Problem statement
Only some lines are wanted. Transcribe, exactly, the lines below from the line with "launch coincidences) -/" up to and including the line with "bchron : Nat := 0".

[Collected data]

_ _ _ _ _ _ _

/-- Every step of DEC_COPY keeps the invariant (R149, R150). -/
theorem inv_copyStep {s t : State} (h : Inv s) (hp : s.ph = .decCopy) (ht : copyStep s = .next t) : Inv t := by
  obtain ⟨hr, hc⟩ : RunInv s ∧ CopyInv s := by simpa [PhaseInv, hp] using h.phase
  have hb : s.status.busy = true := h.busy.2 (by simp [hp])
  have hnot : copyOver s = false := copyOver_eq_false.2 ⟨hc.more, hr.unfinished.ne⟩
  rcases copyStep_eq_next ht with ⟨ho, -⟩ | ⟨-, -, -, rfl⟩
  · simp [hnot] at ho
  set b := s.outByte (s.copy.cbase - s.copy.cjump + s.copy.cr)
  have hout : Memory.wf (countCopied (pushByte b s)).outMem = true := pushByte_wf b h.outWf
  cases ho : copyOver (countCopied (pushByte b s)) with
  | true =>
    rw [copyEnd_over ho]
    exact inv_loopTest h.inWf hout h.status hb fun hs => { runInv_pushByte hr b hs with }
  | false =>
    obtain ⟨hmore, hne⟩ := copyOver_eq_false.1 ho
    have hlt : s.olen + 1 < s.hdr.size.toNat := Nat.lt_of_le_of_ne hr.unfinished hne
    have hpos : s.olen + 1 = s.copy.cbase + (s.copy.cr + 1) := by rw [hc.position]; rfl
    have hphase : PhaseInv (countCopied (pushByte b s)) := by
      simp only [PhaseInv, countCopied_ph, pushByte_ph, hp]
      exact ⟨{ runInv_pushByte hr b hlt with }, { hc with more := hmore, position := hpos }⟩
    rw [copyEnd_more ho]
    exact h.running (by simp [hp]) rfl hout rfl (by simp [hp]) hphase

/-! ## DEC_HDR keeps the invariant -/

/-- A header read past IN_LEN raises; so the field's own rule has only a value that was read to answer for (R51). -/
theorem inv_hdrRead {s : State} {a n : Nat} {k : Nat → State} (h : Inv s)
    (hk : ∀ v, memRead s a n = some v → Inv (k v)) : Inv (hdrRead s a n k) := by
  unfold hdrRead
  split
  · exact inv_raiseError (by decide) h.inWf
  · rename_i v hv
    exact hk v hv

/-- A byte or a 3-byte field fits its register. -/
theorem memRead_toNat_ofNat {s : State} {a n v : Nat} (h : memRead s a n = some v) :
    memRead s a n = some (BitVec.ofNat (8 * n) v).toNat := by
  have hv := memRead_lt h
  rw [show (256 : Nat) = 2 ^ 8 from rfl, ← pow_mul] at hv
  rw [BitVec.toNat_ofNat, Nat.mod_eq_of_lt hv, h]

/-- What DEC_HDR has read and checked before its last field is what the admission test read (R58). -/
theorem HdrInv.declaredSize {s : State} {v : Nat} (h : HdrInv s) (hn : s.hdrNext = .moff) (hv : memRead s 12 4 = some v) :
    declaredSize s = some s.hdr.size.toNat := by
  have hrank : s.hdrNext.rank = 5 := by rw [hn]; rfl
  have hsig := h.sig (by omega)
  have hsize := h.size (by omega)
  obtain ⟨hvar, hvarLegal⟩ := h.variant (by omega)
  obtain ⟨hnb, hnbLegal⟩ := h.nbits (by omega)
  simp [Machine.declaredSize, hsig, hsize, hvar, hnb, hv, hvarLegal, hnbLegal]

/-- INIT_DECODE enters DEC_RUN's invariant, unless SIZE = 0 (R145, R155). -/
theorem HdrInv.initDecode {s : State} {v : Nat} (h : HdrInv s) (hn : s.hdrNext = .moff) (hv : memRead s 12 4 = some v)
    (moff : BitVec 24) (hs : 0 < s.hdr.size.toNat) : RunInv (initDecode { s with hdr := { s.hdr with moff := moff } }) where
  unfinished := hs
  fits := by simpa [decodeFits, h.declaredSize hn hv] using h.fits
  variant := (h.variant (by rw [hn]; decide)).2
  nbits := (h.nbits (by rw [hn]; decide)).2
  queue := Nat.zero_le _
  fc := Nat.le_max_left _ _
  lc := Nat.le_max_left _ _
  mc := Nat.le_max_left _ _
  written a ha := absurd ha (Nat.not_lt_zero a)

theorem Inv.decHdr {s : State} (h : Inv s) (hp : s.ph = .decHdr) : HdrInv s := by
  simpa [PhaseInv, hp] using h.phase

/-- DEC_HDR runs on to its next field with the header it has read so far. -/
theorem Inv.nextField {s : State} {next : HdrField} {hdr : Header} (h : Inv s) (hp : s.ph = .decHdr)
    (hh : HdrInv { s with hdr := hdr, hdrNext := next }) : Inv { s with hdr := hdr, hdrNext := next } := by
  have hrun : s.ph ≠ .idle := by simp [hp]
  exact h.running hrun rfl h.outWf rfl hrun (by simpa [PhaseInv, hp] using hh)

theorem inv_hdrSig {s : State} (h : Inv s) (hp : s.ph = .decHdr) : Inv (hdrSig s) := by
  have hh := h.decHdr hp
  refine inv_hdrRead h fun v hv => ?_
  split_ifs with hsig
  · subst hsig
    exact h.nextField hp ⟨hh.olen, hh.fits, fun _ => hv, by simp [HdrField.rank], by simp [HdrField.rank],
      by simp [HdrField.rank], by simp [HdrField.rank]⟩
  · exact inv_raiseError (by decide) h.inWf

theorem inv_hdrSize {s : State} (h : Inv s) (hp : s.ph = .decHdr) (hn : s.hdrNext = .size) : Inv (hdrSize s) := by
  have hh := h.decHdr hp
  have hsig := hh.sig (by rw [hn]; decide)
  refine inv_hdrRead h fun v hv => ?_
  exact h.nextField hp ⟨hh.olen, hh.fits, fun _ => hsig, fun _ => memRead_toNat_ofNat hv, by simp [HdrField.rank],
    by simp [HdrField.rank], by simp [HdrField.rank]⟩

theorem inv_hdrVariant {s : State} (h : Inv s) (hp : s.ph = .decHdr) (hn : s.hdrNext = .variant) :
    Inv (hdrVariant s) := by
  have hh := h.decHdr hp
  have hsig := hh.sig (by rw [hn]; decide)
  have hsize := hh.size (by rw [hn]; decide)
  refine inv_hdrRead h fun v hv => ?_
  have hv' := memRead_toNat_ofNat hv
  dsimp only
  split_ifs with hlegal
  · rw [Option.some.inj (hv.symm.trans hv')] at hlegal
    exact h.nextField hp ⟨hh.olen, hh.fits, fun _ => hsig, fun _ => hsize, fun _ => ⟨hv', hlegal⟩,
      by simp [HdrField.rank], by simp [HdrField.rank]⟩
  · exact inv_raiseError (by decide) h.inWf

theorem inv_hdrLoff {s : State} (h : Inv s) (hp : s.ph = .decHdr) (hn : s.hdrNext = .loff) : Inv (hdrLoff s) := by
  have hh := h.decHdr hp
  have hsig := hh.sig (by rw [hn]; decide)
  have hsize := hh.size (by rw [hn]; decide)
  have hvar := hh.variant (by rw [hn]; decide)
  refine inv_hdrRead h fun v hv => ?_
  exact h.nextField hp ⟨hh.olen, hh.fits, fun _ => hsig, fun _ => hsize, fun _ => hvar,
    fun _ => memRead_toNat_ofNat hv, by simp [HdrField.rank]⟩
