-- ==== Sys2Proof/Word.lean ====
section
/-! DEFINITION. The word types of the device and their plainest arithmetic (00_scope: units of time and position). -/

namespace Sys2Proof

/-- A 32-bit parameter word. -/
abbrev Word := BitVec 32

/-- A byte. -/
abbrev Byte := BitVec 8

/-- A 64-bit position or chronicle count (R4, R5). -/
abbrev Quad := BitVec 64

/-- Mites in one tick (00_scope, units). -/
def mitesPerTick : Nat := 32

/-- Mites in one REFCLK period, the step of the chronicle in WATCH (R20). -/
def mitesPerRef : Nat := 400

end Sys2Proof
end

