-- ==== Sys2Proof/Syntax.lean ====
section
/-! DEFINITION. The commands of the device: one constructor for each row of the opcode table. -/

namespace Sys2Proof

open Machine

_ _ _ _ _ _ _

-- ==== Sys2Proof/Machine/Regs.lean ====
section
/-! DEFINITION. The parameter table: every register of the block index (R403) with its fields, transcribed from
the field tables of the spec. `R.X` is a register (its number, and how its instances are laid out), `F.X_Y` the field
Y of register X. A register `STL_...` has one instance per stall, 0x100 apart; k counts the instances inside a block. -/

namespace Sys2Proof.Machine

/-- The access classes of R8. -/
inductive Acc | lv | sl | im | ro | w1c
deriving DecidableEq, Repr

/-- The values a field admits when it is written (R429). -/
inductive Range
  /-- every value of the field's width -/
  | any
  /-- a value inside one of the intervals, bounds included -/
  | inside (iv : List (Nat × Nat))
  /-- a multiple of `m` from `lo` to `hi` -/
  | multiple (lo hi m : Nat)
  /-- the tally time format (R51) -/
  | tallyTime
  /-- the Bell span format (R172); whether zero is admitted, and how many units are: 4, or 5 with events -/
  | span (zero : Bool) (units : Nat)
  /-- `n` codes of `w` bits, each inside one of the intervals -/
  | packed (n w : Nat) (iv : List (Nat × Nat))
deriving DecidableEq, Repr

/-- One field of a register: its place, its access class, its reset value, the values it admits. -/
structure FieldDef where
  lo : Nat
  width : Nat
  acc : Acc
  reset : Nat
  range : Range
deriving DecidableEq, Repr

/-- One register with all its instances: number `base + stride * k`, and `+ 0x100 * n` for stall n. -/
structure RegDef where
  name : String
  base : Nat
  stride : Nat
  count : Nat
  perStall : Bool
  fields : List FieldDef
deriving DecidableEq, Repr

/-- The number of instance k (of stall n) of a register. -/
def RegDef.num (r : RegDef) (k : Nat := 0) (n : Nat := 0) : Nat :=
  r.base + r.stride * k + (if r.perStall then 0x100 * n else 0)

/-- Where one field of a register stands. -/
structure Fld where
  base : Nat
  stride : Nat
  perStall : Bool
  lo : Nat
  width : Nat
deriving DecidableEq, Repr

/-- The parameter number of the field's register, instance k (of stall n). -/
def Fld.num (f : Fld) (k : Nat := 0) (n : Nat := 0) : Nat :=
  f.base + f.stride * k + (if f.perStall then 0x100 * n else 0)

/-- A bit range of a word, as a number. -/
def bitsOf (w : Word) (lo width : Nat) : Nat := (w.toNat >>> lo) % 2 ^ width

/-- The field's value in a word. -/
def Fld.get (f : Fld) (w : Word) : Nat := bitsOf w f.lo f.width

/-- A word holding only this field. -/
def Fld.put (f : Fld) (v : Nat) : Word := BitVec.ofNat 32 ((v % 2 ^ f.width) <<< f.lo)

_ _ _ _ _ _ _

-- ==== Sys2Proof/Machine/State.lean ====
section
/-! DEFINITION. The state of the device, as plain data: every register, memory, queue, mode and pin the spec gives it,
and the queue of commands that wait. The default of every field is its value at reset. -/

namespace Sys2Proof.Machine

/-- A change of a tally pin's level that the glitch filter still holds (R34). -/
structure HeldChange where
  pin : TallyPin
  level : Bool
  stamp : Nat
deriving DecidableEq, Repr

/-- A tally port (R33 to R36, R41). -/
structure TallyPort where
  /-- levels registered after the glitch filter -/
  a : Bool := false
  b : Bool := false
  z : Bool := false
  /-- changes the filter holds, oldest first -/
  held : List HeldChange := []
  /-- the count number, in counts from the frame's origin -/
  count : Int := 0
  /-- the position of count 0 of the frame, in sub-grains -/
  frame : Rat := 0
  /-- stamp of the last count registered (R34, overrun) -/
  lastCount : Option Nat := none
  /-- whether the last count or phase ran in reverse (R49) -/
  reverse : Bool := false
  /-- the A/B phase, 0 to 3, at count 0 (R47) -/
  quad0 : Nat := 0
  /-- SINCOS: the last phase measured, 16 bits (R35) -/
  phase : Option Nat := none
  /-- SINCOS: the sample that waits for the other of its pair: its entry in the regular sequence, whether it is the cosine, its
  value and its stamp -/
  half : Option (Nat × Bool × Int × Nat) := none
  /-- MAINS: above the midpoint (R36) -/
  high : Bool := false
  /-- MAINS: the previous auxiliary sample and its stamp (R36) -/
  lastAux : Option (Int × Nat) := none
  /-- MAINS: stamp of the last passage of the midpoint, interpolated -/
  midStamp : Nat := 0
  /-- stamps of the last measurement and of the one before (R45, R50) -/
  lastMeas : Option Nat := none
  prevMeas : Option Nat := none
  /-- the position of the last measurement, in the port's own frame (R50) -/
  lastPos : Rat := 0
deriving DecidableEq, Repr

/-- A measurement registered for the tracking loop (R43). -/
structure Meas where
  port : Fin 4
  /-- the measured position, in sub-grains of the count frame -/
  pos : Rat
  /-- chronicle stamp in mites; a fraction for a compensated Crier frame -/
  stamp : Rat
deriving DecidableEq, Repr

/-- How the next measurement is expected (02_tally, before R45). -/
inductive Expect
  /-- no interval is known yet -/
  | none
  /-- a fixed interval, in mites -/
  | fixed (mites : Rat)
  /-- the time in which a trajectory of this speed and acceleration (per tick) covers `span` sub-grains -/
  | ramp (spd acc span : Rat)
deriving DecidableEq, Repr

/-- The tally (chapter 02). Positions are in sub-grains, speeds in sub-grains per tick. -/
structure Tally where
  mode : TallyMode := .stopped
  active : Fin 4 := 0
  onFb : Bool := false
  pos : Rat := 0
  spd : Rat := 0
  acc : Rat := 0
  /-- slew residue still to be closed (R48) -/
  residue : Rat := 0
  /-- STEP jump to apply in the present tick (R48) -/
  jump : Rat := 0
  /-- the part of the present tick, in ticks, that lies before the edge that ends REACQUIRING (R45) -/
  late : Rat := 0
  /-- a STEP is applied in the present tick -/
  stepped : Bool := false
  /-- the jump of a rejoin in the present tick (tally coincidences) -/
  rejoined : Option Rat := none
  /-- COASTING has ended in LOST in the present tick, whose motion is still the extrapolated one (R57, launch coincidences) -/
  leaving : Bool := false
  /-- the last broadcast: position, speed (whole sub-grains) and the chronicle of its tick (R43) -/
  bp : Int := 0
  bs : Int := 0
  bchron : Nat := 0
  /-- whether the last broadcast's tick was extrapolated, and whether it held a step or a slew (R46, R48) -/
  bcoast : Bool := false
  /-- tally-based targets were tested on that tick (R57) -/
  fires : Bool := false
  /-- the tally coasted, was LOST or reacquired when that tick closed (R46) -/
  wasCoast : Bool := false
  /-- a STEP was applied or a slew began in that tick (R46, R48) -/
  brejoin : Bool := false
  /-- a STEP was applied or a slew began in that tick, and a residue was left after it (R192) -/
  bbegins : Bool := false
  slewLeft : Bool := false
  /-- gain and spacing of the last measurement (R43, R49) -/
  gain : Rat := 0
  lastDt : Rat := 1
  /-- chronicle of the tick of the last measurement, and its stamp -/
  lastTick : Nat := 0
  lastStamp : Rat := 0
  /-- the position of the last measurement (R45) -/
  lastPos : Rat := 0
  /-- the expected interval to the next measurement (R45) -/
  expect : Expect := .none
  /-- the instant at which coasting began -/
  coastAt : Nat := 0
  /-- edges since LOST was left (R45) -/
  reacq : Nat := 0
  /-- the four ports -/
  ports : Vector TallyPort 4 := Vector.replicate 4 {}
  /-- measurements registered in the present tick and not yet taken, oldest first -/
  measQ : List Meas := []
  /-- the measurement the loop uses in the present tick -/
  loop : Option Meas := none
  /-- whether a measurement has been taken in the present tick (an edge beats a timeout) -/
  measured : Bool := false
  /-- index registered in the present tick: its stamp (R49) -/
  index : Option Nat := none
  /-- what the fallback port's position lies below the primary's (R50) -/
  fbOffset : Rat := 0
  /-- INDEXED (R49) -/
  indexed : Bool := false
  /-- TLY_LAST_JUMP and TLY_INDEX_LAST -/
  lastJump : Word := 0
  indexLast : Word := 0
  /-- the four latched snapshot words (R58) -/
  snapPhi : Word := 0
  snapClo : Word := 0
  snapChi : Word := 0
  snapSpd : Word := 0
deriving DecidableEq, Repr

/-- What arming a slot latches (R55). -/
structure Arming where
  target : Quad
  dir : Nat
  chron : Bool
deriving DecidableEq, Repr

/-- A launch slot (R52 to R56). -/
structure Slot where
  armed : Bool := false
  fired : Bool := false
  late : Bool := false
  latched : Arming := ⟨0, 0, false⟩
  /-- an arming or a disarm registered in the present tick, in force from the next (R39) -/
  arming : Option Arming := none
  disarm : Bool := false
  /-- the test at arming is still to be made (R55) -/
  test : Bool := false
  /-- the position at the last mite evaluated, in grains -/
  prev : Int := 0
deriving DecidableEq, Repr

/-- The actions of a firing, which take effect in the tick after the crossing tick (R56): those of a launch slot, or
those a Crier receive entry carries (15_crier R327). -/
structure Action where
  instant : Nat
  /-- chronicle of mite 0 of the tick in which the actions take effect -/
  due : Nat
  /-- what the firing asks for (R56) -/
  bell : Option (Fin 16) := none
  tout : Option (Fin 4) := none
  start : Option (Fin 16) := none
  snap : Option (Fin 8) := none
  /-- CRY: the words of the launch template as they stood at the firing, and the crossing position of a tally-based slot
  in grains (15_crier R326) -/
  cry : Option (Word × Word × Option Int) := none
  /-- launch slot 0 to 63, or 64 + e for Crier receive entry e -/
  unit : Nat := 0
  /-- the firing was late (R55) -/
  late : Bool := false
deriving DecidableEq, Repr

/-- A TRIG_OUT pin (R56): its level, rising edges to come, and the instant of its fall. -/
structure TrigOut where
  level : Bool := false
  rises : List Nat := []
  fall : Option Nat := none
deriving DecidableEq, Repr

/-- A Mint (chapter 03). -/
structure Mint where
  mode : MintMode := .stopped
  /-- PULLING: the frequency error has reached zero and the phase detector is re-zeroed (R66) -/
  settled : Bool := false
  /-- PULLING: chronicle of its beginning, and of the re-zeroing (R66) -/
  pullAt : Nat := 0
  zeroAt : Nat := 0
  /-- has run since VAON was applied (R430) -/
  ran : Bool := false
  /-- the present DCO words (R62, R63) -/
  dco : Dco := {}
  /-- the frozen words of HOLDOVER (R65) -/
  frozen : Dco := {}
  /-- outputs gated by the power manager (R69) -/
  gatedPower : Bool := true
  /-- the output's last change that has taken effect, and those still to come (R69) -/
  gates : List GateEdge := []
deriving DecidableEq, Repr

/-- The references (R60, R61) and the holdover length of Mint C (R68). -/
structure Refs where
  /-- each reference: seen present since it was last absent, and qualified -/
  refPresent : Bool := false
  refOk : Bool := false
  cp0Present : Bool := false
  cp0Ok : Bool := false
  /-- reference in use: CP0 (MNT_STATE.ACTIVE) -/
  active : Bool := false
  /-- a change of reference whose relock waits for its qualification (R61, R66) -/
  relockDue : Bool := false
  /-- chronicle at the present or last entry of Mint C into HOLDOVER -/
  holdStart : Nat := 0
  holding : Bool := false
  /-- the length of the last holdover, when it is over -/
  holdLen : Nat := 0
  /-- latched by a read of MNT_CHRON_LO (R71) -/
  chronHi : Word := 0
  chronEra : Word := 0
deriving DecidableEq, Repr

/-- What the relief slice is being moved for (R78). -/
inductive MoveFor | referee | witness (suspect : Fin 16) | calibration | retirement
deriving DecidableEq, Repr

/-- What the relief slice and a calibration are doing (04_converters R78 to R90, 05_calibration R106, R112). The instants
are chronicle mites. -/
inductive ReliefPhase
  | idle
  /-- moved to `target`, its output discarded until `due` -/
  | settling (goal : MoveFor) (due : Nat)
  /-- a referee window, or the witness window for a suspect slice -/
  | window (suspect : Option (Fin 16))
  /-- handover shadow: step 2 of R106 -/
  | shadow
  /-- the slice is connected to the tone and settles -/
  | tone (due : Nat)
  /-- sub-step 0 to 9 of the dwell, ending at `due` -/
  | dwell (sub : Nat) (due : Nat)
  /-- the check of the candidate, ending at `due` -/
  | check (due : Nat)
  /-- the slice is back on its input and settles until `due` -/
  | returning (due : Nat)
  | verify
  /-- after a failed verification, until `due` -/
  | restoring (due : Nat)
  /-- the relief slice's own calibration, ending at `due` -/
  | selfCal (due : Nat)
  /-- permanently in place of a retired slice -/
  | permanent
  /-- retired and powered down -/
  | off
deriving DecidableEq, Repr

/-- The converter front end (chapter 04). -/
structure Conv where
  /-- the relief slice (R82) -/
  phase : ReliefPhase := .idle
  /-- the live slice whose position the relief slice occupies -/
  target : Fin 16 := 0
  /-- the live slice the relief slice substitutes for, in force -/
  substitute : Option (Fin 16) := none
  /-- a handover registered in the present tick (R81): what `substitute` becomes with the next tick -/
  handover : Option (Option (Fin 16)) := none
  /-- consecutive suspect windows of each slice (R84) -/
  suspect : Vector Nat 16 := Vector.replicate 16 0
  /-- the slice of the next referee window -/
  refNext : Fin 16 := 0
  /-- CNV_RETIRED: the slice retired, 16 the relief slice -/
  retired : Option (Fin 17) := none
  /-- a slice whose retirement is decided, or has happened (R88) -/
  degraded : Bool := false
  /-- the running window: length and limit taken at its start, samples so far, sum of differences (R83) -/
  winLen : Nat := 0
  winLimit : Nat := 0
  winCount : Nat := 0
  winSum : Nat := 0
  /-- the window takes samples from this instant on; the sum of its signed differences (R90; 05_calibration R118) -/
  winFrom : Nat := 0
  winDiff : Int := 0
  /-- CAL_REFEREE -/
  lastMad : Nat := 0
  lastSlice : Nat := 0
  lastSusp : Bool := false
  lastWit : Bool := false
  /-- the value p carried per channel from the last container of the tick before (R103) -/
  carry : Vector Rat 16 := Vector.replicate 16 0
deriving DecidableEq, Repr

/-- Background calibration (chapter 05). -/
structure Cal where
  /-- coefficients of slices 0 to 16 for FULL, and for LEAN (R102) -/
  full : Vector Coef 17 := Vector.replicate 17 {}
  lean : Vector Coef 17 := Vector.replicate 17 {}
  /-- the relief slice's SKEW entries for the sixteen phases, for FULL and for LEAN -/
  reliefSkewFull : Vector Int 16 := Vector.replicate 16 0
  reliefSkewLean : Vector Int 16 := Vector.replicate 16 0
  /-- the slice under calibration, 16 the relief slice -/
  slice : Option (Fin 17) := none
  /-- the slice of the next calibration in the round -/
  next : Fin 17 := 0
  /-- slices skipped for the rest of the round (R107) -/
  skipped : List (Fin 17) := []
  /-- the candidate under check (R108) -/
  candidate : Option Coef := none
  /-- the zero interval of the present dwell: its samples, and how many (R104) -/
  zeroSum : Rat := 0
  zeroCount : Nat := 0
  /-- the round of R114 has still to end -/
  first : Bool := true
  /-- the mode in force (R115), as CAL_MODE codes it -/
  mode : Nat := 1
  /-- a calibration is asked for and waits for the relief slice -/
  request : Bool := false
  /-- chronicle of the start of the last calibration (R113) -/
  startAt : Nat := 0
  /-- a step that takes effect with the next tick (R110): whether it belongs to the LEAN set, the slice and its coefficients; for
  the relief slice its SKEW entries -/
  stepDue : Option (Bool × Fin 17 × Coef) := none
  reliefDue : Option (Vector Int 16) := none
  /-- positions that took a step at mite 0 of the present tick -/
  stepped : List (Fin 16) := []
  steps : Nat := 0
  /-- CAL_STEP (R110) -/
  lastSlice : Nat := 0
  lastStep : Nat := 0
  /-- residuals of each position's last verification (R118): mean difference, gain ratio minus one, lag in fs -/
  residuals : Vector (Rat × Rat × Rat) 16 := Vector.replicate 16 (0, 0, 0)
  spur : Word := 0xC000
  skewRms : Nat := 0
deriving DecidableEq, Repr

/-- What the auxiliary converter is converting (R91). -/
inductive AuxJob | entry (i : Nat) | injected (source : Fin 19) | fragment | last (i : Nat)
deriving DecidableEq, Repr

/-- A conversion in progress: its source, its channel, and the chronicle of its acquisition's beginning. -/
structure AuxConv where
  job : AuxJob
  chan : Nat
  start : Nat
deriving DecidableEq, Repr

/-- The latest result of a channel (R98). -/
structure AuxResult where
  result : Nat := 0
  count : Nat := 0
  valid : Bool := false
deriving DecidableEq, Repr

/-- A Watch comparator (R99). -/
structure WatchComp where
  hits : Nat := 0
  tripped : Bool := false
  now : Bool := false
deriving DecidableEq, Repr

_ _ _ _ _ _ _

Task response
  /-- COASTING has ended in LOST in the present tick, whose motion is still the extrapolated one (R57, launch coincidences) -/
  leaving : Bool := false
  /-- the last broadcast: position, speed (whole sub-grains) and the chronicle of its tick (R43) -/
  bp : Int := 0
  bs : Int := 0
  bchron : Nat := 0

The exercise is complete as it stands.